The Two Forbidden Directions theorem can be proved more directly:

As you say, for n = 1, the proposition is clearly true.

A cell being alive (x,y,t) implies that the sum of the nine neighbours in the previous generation is at least 3. The converse is not true, but this is irrelevant.

Due to the Dirichlet pigeonhole principle, if each cell must have three predecessors, then when two predecessors (in the inverse forbidden directions) are removed, then at least one predecessor must remain.

So, the proposition for n = k implies the proposition for n = k+1.

That's a nice slick rewording of the claim that every live cell can be reached without going in 2 directions. It doesn't immediately yield the desired result (an *infinite* lifeline). If infinitely many cells are allowed to be live in generation 1, then you can cook up a configuration where there above all holds, and yet there are no infinite lifelines at all. For example, you could initially populate the board with a pattern which shrinks to nothing in 1 generation, separated from a pattern which shrinks to nothing in 2 generations, separated from a pattern which shrinks to nothing in 3 generations, and so on. Then the species never goes extinct, and the reasoning you just gave works, but there's no infinite lifeline.

But I guess the infinite lifeline isn't actually needed to get the c/3 limit, finite lifelines are enough. The "Claim 1" alone works. If a spaceship moves faster than c/3, there's a generation k such that the spaceship has moved exactly n units southeast where 3n>k. Take a cell x on the which is as southeast as possible in the spaceship in generation k. There's a (finite) lifeline starting in the original spaceship and ending at x in generation k, which never steps southeast or south. This lifeline moved *at least* n steps southeast in k generations, without ever going south or southeast. Absurd...

So that's really cool. Is the fact that we can actually get an *infinite* lifeline interesting in its own right?

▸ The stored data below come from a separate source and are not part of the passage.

-- ==== Sys2Proof/Machine/Mailbox.lean ====
section
/-! DEFINITION. A port as a controller (16 R390, R391, 18 R429 to R431): dictionary access through the vendor mailbox, and the
Euxisia DOE protocol with its secured session (19 R455, R456; formats left open in log 24). -/
namespace Sys2Proof.Machine

/-! ### Dictionary access -/

/-- Table 17.9: the block a read answers with. -/
def accessHead (a : Access) (cnt size : Nat) : List Byte :=
  natLe 2 a.index ++ natLe 1 a.sub ++ natLe 1 (b2n a.stg) ++ natLe 2 a.off ++ natLe 2 cnt ++ natLe 4 size

/-- A read's status, or its whole answer; `room` is the most data the answer carries. -/
def State.readBlock (s : State) (c : Nat) (a : Access) (room : Nat) : Except Nat (List Byte) :=
  if a.rsv ≠ 0 then .error 7
  else
    match s.objRead c a.index a.sub a.stg with
    | .error e => .error e
    | .ok bs =>
      let d := (bs.drop a.off).take (min a.cnt room)
      .ok (accessHead a d.length bs.length ++ d)

def State.mailRead (s : State) (p : Nat) (a : Access) : State :=
  match s.settleOwner.readBlock (p + 1) a 65535 with
  | .error e => s.send (.mailbox p (retOf e) [])
  | .ok bs => s.send (.mailbox p .success bs)

/-- DICT_READ. -/
def execDictRead (port : Fin 8) (a : Access) (s : State) : Out :=
  .next (if s.mailboxOk port.val then s.mailRead port.val a else s)

def State.mailWrite (s : State) (p : Nat) (a : Access) : State :=
  let r := s.settleOwner.writeSegment (p + 1) a 65535 .plain
  r.1.send (.mailbox p (retOf r.2) (natLe 1 r.2))

/-- DICT_WRITE. -/
def execDictWrite (port : Fin 8) (a : Access) (s : State) : Out :=
  .next (if s.mailboxOk port.val then s.mailWrite port.val a else s)

/-- An authenticated command through a mailbox: queued, or answered Busy. -/
def State.mailAuth (s : State) (p : Nat) (sess : Bool) (a : AuthCmd) : State :=
  match s.enqueue { path := p + 1, broadcast := false, sess, cmd := a } with
  | some t => t
  | none => s.reply p sess .busy (natLe 1 8)

/-- DICT_WRITE_AUTH carries KIND 0x01 only (R411). -/
def execDictWriteAuth (port : Fin 8) (a : AuthCmd) (s : State) : Out :=
  let p := port.val
  .next (if !s.mailboxOk p then s
  else if a.kind = 1 then s.mailAuth p false a
  else s.send (.mailbox p .invalidInput []))

/-- CONTROL carries any other KIND (R411). -/
def execControl (port : Fin 8) (a : AuthCmd) (s : State) : Out :=
  let p := port.val
  .next (if !s.mailboxOk p then s
  else if a.kind = 1 then s.send (.mailbox p .invalidInput [])
  else s.mailAuth p false a)

/-! ### DOE -/

/-- A port serves DOE: also while it waits for its IDE streams (16 R392). -/
def State.doeOk (s : State) (p : Nat) : Bool := s.runs && ((s.port p).active || (s.port p).state = 7)

/-- One memory range of the CDAT. -/
structure CdatRange where
  base : Nat
  size : Nat
  latencyNs : Nat
  gigabytesPerS : Nat
deriving DecidableEq, Repr

/-- R391: the CDAT of a port, a range per committed decoder. CDAT Table Access carries it out; no row of the table asks. -/
def Port.cdat (x : Port) : List CdatRange :=
  ([x.hdm0, x.hdm1].filter (·.committed)).map (fun h => ⟨h.base, h.size, 400, 52⟩)

/-- GET_IDENTITY. -/
def execGetIdentity (port : Fin 8) (s : State) : Out :=
  .next (if s.doeOk port.val then
    s.send (.doe port.val (identityPublic ++ exchangePublic ++ Config.endorsement))
  else s)

/-- ATTEST. -/
def execAttest (port : Fin 8) (nonce : List Byte) (s : State) : Out :=
  .next (if s.doeOk port.val && nonce.length = 32 then s.send (.doe port.val (s.attest nonce)) else s)

/-- The bytes of a SESSION-OPEN request. -/
def openImage (ctrl : Nat) (ct nonce : List Byte) : List Byte := natLe 1 ctrl ++ ct ++ nonce

/-- A session opens: its nonce, and the signature over T. -/
def State.sessionOpen (s : State) (p ctrl : Nat) (ct nonce : List Byte) : State :=
  let (k, s) := s.draw
  let mine := fit 32 (Config.freeBytes k 32)
  let t := sha3_256 (openImage ctrl ct nonce ++ mine)
  let x : Session := { ctrl, secret := fit 32 (Config.mlkemDecap exchangeSeed ct), t }
  (s.modPort p (fun y => { y with session := some x })).send (.doe p (mine ++ identitySign t))

/-- SESSION_OPEN: for the port's own controller. -/
def execSessionOpen (port : Fin 8) (ctrl : Nat) (ct : List Byte) (nonce : List Byte) (s : State) : Out :=
  let p := port.val
  .next (if !s.doeOk p then s
  else if ctrl = p + 1 && ct.length = 1088 && nonce.length = 32 then s.sessionOpen p ctrl ct nonce
  else s.send (.doe p [0x06#8]))

/-- SESSION_FINISH. -/
def execSessionFinish (port : Fin 8) (mac : List Byte) (s : State) : Out :=
  let p := port.val
  .next (if !s.doeOk p then s
  else
    match (s.port p).session with
    | some x =>
      match (s.ctlOf x.ctrl).key with
      | some k =>
        if mac == hmac k x.t then
          (s.modPort p (fun y => { y with session := some { x with finished := true } })).send (.doe p [0#8])
        else s.send (.doe p [0x03#8])
      | none => s.send (.doe p [0x03#8])
    | none => s.send (.doe p [0x06#8]))

/-- SESSION_CLOSE. -/
def execSessionClose (port : Fin 8) (s : State) : Out :=
  .next (if s.doeOk port.val then
    (s.modPort port.val (fun y => { y with session := none })).send (.doe port.val [0#8])
  else s)

/-! ### SECURED -/

/-- What an outcome's state is. -/
def after (s : State) : Out → State
  | .next t => t
  | _ => s

/-- A mailbox command inside the session: its response is sealed. -/
def State.inside (s : State) (p : Nat) (f : State → Out) : State :=
  let t := after s (f s)
  let n := s.out.length
  let resp := (t.out.drop n).findSome? (fun m => match m with | .mailbox q r bs => if q = p then some (r, bs) else none | _ => none)
  let t : State := { t with out := t.out.take n ++ (t.out.drop n).filter (fun m =>
    match m with | .mailbox q _ _ => q != p | _ => true) }
  match resp with
  | some (r, bs) => t.reply p true r bs
  | none => t

/-- R392: the keys of the port's streams; with both active a port that waited serves. -/
def State.setIde (s : State) (p : Nat) (io mem : Bool) : State :=
  s.modPort p (fun x =>
    let x : Port := { x with ideIo := io, ideMem := mem }
    if x.state = 7 && io && mem then { x with state := 3, lossSince3 := false } else x)

/-- The message inside. -/
def State.secured (s : State) (port : Fin 8) (m : Config.SecuredMsg) : State :=
  let p := port.val
  match m with
  | .ide io mem => (s.setIde p io mem).seal p (Config.ideImage io mem)
  | .dictRead a => s.inside p (execDictRead port a)
  | .dictWrite a => s.inside p (execDictWrite port a)
  | .dictWriteAuth a =>
    if !s.mailboxOk p then s else if a.kind = 1 then s.mailAuth p true a else s.reply p true .invalidInput []
  | .control a =>
    if !s.mailboxOk p then s else if a.kind = 1 then s.reply p true .invalidInput [] else s.mailAuth p true a
  | .adminSetup t => s.inside p (execAdminSetup port t)
  | .eventSetup b n w v => s.inside p (execEventSetup port b n w v)
  | .biasSet f n h => s.inside p (execBiasSet port f n h)
  | .portQuiesce => s.inside p (execPortQuiesce port)
  | .other => s

/-- SECURED: the next sequence number under a good tag, else the session ends. -/
def execSecured (port : Fin 8) (seq : W64) (ct tag : List Byte) (s : State) : Out :=
  let p := port.val
  .next (if !s.doeOk p then s
  else
    match (s.port p).session with
    | some x =>
      let text := if seq = x.rxSeq then Config.gcmOpen (x.keyOf "REQ") (gcmNonce seq) [] ct tag else none
      match text with
      | some bs =>
        if x.finished then
          (s.modPort p (fun y => { y with session := some { x with rxSeq := x.rxSeq + 1 } })).secured port
            (Config.securedMsg bs)
        else s
      | none => s.modPort p (fun y => { y with session := none })
    | none => s)

end Sys2Proof.Machine
end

So how does Nathaniel's proof of the c/3 diagonal speed limit go?

[Nathaniel]

So how does Nathaniel's proof of the c/3 diagonal speed limit go?

You can read a preprint on my website: here -- the result is Theorem 1 (which is only stated in the preprint for the rule 2x2, but applies to any "B3" rule. The proof in the preprint actually proves the diagonal speed limit result in two ways -- the first way is to prove it directly using a case analysis (if this cell which is diagonally offset by 1 is alive three generations from now, then this and this cell must be alive, and this cell must be dead, yada yada, contradiction). The second proof proves something slightly more general -- in a B3 rule, if a spaceship travels a cells vertically for every b cells horizontally, it cannot travel faster than c(max{a,b})/(2a+b) -- putting a = b = 1 gives the result we want.

Anywho, it's always great to have new ways to look at problems like this. Any chance of applying it to rules other than B3 rules? If I recall correctly, there is a 3c/4 diagonal spaceship known in a B0 rule, and I'm not aware of any non-trivial speed limits in rules like that.